### WORK TASK
Go through the data line by line from the top, retyping each exactly, and end with the line that contains "refine exec_mapNext_of_wellFormed (f".

Collected data entries:
/---

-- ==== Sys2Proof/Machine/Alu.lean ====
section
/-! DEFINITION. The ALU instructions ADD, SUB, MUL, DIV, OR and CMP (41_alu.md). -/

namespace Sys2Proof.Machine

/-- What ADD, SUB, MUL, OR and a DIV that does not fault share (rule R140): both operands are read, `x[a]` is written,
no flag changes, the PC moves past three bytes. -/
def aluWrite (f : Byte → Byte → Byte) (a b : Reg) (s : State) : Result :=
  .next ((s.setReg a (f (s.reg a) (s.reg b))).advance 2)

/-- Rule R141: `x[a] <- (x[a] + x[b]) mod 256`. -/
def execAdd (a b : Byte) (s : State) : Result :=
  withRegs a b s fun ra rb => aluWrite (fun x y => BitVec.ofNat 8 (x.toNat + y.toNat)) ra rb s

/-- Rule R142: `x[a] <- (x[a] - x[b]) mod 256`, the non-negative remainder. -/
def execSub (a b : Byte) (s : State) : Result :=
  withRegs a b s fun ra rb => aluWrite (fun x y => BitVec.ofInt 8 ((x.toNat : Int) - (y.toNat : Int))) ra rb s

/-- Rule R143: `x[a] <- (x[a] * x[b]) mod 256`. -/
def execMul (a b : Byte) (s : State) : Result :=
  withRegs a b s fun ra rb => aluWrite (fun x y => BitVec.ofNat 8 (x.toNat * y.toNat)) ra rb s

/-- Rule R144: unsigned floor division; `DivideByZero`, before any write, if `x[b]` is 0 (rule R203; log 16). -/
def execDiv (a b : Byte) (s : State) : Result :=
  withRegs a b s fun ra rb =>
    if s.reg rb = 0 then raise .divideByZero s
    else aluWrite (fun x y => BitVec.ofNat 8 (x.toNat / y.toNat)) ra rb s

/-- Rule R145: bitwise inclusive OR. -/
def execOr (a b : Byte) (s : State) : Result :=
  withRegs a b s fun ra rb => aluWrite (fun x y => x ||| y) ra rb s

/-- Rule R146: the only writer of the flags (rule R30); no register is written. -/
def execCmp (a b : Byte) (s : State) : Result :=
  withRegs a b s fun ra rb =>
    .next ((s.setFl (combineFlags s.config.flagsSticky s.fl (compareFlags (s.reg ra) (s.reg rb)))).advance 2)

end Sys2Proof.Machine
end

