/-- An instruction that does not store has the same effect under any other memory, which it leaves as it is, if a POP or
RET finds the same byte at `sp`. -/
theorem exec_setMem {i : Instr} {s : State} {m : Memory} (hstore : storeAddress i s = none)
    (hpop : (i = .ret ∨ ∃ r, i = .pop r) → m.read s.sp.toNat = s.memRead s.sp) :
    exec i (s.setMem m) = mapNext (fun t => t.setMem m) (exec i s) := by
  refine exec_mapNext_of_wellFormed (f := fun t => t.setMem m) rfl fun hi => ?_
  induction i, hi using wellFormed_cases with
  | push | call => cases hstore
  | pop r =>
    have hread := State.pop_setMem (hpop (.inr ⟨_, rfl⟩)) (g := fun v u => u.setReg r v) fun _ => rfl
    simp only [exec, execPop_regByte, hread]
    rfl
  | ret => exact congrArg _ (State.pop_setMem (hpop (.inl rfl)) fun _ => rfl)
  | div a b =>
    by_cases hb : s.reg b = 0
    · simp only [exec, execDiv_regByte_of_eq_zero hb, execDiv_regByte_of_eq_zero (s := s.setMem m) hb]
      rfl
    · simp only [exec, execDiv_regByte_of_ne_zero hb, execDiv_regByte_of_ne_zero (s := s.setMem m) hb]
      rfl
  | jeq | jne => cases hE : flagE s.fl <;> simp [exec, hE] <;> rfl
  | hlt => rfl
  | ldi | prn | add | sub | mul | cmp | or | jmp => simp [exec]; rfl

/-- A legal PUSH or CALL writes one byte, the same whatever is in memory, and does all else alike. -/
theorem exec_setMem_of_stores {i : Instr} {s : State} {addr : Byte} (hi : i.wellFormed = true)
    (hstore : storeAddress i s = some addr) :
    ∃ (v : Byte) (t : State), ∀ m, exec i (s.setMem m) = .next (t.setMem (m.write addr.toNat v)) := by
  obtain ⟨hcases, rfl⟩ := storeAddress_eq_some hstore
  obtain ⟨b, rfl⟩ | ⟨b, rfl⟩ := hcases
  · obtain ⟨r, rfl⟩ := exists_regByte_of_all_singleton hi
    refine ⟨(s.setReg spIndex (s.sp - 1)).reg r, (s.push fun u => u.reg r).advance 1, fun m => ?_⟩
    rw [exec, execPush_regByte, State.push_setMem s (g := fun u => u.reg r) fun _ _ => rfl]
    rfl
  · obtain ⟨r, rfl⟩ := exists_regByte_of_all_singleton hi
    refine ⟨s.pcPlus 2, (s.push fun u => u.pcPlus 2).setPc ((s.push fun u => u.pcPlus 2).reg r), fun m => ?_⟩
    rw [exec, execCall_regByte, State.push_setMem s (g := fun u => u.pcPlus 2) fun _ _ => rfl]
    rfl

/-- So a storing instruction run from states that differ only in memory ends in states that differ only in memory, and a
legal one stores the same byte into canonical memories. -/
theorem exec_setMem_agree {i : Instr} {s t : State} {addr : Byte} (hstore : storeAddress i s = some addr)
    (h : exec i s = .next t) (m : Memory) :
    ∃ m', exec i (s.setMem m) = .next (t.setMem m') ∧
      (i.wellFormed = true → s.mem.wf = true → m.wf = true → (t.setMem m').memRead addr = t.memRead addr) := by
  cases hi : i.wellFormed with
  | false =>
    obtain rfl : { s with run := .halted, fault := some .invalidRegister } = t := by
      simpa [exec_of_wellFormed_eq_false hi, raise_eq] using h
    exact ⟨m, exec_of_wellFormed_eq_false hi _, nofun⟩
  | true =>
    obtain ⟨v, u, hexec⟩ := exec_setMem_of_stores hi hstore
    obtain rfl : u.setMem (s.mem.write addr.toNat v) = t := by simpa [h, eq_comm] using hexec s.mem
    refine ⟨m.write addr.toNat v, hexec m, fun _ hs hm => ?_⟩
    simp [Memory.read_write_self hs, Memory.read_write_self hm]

\---

### SOLUTION FOR THIS TASK
-- ==== Sys2Proof/Machine/Alu.lean ====
section
/-! DEFINITION. The ALU instructions ADD, SUB, MUL, DIV, OR and CMP (41_alu.md). -/

namespace Sys2Proof.Machine

/-- What ADD, SUB, MUL, OR and a DIV that does not fault share (rule R140): both operands are read, `x[a]` is written,
no flag changes, the PC moves past three bytes. -/
def aluWrite (f : Byte → Byte → Byte) (a b : Reg) (s : State) : Result :=
  .next ((s.setReg a (f (s.reg a) (s.reg b))).advance 2)

/-- Rule R141: `x[a] <- (x[a] + x[b]) mod 256`. -/
def execAdd (a b : Byte) (s : State) : Result :=
  withRegs a b s fun ra rb => aluWrite (fun x y => BitVec.ofNat 8 (x.toNat + y.toNat)) ra rb s

/-- Rule R142: `x[a] <- (x[a] - x[b]) mod 256`, the non-negative remainder. -/
def execSub (a b : Byte) (s : State) : Result :=
  withRegs a b s fun ra rb => aluWrite (fun x y => BitVec.ofInt 8 ((x.toNat : Int) - (y.toNat : Int))) ra rb s

/-- Rule R143: `x[a] <- (x[a] * x[b]) mod 256`. -/
def execMul (a b : Byte) (s : State) : Result :=
  withRegs a b s fun ra rb => aluWrite (fun x y => BitVec.ofNat 8 (x.toNat * y.toNat)) ra rb s

/-- Rule R144: unsigned floor division; `DivideByZero`, before any write, if `x[b]` is 0 (rule R203; log 16). -/
def execDiv (a b : Byte) (s : State) : Result :=
  withRegs a b s fun ra rb =>
    if s.reg rb = 0 then raise .divideByZero s
    else aluWrite (fun x y => BitVec.ofNat 8 (x.toNat / y.toNat)) ra rb s

/-- Rule R145: bitwise inclusive OR. -/
def execOr (a b : Byte) (s : State) : Result :=
  withRegs a b s fun ra rb => aluWrite (fun x y => x ||| y) ra rb s

/-- Rule R146: the only writer of the flags (rule R30); no register is written. -/
def execCmp (a b : Byte) (s : State) : Result :=
  withRegs a b s fun ra rb =>
    .next ((s.setFl (combineFlags s.config.flagsSticky s.fl (compareFlags (s.reg ra) (s.reg rb)))).advance 2)

end Sys2Proof.Machine
end

/-- An instruction that does not store has the same effect under any other memory, which it leaves as it is, if a POP or
RET finds the same byte at `sp`. -/
theorem exec_setMem {i : Instr} {s : State} {m : Memory} (hstore : storeAddress i s = none)
    (hpop : (i = .ret ∨ ∃ r, i = .pop r) → m.read s.sp.toNat = s.memRead s.sp) :
    exec i (s.setMem m) = mapNext (fun t => t.setMem m) (exec i s) := by
  refine exec_mapNext_of_wellFormed (f := fun t => t.setMem m) rfl fun hi => ?_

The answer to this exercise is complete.